§ **Exercise objective**
Look through the material below and copy exactly the lines from the line with "let w := k.entry" to the line with "f => f.unit", those two lines included.

§ **The data**
>>>>
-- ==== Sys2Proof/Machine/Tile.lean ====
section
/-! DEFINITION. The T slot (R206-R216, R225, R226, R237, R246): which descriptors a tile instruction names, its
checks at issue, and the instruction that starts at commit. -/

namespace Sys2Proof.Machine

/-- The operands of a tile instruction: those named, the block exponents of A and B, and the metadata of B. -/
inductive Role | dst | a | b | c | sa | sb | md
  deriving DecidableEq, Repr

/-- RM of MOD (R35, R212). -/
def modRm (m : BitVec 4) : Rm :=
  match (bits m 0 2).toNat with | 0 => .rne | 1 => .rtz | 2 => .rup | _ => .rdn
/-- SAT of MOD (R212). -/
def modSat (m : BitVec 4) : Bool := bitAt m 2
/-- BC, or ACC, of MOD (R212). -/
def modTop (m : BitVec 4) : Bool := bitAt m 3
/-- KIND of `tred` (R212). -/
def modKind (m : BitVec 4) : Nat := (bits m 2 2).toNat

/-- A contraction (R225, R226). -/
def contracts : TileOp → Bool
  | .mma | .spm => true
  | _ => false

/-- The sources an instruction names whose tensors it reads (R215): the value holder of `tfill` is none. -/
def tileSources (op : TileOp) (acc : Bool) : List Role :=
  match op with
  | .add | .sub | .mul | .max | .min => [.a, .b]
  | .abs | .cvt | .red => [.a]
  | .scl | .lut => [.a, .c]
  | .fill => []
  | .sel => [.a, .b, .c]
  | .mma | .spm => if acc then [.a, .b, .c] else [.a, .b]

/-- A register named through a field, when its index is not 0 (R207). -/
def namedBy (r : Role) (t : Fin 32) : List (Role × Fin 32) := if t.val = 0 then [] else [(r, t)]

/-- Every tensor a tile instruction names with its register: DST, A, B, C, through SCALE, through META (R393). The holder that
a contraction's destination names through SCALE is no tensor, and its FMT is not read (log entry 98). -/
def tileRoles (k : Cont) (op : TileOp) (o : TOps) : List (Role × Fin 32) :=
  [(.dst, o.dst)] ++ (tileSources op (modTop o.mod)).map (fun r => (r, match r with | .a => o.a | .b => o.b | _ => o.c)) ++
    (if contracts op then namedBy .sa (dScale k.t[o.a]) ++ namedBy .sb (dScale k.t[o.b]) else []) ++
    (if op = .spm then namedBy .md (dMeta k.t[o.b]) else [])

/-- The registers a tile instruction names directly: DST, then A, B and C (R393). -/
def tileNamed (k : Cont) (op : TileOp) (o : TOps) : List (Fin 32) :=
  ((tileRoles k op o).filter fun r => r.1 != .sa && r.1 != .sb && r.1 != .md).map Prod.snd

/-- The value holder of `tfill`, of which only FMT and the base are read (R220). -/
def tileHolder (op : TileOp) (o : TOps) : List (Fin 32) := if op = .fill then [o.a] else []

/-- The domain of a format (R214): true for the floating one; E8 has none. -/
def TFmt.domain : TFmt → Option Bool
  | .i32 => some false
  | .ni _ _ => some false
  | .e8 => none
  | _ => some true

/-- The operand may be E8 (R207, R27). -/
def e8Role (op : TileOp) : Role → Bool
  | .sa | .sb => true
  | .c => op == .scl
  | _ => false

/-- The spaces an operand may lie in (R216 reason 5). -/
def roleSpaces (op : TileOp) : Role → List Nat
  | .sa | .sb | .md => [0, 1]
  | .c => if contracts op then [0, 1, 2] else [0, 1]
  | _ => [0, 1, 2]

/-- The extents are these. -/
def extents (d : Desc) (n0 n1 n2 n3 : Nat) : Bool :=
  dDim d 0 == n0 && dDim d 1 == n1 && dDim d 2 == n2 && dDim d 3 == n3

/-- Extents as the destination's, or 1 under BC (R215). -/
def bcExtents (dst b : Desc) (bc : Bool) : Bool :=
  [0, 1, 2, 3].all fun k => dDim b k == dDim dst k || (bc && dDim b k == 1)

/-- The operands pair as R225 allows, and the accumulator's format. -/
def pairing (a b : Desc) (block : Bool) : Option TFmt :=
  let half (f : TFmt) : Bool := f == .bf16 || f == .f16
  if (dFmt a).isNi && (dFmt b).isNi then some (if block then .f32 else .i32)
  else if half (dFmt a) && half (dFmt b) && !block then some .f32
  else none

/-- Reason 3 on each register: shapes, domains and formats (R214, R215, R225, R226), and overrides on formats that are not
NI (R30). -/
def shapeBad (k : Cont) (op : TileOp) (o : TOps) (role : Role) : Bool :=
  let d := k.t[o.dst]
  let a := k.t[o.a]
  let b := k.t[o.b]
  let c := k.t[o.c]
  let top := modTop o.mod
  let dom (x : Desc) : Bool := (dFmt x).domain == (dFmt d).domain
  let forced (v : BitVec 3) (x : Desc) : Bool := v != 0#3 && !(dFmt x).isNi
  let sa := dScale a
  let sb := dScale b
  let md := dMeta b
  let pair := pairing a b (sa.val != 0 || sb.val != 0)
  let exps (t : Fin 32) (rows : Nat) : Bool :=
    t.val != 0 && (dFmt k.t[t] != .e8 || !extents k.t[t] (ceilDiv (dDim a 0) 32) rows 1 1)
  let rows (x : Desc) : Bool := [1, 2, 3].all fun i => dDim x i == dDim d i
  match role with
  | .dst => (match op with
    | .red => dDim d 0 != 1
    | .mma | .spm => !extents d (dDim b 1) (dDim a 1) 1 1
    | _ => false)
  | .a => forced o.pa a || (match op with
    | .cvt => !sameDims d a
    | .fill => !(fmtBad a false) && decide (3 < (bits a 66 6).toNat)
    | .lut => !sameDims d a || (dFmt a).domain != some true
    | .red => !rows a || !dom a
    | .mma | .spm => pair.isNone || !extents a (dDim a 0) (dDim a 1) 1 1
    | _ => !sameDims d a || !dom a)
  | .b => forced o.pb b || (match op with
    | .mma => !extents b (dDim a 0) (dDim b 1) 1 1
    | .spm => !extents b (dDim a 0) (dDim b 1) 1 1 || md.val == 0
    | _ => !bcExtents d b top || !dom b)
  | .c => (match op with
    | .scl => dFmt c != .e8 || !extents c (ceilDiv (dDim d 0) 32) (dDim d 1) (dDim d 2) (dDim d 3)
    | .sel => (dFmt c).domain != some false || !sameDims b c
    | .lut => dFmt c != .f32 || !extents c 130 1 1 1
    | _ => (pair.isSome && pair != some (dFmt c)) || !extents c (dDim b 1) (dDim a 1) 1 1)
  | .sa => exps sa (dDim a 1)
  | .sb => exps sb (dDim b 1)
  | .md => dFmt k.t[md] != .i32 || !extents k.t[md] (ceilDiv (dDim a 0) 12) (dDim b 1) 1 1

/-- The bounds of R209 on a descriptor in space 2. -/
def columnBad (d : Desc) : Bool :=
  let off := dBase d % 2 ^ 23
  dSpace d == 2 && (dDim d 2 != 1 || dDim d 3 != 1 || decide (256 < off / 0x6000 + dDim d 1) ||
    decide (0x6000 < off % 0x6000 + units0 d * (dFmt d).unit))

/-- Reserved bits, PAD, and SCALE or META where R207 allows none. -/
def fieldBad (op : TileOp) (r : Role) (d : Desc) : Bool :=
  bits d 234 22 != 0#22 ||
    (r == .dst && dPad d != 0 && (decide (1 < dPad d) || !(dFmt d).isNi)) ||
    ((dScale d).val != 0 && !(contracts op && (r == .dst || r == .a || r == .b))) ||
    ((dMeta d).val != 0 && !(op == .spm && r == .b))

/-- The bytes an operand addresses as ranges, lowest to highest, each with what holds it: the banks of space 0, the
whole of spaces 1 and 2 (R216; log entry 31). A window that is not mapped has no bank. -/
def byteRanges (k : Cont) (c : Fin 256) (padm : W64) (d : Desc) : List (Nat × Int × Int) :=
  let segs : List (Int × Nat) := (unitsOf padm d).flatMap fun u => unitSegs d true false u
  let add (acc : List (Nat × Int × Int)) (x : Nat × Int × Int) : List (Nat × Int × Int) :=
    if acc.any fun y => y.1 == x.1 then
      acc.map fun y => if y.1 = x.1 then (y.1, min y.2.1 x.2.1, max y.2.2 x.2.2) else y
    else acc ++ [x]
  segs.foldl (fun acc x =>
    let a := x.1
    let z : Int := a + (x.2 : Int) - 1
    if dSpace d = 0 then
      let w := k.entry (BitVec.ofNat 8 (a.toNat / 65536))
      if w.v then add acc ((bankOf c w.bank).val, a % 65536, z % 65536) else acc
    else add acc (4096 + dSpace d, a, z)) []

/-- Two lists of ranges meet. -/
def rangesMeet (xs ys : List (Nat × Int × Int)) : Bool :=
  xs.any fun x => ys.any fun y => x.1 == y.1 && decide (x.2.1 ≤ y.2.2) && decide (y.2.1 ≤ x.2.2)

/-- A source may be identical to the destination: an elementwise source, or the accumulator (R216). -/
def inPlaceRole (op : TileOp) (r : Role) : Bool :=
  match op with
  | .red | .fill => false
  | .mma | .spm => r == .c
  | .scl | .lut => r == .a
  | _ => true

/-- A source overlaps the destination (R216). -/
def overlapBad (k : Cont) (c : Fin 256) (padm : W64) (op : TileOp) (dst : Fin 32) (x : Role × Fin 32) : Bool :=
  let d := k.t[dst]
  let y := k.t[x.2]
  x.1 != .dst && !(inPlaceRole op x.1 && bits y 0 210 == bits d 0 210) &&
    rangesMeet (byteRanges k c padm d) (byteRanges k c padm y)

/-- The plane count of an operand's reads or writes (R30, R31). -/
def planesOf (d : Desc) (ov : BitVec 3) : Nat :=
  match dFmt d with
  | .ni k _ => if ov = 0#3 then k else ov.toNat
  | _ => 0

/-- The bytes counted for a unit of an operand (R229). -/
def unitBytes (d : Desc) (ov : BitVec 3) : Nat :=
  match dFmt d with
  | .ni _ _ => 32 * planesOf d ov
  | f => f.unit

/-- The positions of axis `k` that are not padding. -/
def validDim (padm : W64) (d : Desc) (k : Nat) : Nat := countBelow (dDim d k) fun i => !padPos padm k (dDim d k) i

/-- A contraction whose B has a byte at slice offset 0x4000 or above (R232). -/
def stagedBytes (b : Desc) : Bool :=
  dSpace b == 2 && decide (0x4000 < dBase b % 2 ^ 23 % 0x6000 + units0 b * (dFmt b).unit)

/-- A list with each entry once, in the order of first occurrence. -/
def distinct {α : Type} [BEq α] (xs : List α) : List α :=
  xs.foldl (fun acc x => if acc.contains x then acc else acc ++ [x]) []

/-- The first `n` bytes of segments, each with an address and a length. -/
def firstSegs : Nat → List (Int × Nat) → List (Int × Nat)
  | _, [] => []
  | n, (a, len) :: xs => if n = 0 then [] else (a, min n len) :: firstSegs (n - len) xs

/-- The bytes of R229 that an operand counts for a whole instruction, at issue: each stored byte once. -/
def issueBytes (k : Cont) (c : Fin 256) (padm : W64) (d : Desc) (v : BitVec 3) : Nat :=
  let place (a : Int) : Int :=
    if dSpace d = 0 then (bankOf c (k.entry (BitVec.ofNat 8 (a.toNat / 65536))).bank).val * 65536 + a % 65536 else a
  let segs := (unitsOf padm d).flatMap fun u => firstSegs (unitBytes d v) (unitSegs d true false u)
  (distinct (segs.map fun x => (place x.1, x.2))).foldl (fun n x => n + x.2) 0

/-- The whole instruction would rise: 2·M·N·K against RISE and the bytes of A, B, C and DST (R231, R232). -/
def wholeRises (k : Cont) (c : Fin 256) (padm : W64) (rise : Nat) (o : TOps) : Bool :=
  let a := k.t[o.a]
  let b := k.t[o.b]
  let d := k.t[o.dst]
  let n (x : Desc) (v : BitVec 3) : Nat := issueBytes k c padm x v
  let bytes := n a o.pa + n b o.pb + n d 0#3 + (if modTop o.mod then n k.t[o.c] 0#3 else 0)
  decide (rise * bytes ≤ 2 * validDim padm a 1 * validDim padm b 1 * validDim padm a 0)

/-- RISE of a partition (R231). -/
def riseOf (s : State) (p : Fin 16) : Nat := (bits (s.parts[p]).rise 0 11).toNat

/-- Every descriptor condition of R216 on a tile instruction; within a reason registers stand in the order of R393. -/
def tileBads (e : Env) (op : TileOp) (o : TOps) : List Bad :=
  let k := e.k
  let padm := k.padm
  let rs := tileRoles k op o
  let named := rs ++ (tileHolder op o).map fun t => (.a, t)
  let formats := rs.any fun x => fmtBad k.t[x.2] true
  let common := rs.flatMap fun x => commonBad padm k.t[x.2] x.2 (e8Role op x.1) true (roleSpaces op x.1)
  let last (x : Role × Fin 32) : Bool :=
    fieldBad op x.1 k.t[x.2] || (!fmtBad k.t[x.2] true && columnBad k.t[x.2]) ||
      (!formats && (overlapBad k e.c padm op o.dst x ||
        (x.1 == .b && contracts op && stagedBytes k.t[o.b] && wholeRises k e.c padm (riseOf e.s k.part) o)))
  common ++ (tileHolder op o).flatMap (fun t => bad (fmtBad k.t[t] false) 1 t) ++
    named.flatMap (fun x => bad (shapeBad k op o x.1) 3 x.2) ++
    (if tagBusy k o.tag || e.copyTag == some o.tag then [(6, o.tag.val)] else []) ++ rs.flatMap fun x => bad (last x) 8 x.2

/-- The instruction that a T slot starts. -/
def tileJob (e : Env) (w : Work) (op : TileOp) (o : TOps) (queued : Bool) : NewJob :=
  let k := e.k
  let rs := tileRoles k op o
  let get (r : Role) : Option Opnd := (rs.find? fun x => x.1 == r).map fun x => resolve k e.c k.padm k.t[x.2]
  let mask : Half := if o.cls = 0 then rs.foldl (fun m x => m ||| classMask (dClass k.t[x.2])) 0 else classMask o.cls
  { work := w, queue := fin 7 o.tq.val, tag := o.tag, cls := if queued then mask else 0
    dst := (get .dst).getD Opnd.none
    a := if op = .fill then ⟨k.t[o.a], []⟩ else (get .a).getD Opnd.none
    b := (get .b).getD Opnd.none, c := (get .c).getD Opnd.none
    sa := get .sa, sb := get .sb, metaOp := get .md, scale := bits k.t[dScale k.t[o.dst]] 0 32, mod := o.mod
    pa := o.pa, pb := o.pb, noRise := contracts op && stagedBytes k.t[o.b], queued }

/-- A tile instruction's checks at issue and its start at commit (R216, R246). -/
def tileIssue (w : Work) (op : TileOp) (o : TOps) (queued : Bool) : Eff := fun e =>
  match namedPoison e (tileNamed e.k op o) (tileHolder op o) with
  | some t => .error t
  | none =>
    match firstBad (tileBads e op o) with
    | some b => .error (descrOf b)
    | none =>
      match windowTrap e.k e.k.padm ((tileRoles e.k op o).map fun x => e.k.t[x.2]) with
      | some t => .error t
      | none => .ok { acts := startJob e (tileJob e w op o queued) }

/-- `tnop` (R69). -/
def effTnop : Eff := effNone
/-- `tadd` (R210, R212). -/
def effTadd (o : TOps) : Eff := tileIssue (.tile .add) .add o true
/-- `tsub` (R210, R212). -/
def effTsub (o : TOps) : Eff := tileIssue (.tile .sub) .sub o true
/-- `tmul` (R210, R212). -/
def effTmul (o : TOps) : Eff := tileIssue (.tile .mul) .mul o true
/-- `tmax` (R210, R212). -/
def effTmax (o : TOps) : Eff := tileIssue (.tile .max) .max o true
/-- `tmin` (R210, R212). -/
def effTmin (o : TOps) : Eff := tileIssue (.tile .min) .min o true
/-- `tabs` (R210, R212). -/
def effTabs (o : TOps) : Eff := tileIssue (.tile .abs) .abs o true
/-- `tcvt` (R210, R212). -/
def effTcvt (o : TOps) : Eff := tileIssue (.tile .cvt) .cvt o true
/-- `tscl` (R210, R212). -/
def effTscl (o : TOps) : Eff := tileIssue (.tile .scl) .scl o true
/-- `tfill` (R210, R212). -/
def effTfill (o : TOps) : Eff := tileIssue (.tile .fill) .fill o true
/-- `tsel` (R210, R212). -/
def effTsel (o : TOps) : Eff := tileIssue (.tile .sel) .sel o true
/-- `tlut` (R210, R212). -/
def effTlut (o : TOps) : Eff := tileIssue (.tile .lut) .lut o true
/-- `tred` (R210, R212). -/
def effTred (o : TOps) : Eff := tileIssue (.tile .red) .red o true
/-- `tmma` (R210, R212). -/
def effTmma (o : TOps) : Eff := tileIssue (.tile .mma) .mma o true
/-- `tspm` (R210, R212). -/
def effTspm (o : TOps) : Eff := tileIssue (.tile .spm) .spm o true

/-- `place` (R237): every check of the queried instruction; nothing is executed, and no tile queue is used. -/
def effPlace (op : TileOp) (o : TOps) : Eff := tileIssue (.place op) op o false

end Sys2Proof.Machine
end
<<<<
§ **Solution to this problem**
      let w := k.entry (BitVec.ofNat 8 (a.toNat / 65536))
      if w.v then add acc ((bankOf c w.bank).val, a % 65536, z % 65536) else acc
    else add acc (4096 + dSpace d, a, z)) []

/-- Two lists of ranges meet. -/
def rangesMeet (xs ys : List (Nat × Int × Int)) : Bool :=
  xs.any fun x => ys.any fun y => x.1 == y.1 && decide (x.2.1 ≤ y.2.2) && decide (y.2.1 ≤ x.2.2)

/-- A source may be identical to the destination: an elementwise source, or the accumulator (R216). -/
def inPlaceRole (op : TileOp) (r : Role) : Bool :=
  match op with
  | .red | .fill => false
  | .mma | .spm => r == .c
  | .scl | .lut => r == .a
  | _ => true

/-- A source overlaps the destination (R216). -/
def overlapBad (k : Cont) (c : Fin 256) (padm : W64) (op : TileOp) (dst : Fin 32) (x : Role × Fin 32) : Bool :=
  let d := k.t[dst]
  let y := k.t[x.2]
  x.1 != .dst && !(inPlaceRole op x.1 && bits y 0 210 == bits d 0 210) &&
    rangesMeet (byteRanges k c padm d) (byteRanges k c padm y)

/-- The plane count of an operand's reads or writes (R30, R31). -/
def planesOf (d : Desc) (ov : BitVec 3) : Nat :=
  match dFmt d with
  | .ni k _ => if ov = 0#3 then k else ov.toNat
  | _ => 0

/-- The bytes counted for a unit of an operand (R229). -/
def unitBytes (d : Desc) (ov : BitVec 3) : Nat :=
  match dFmt d with
  | .ni _ _ => 32 * planesOf d ov
  | f => f.unit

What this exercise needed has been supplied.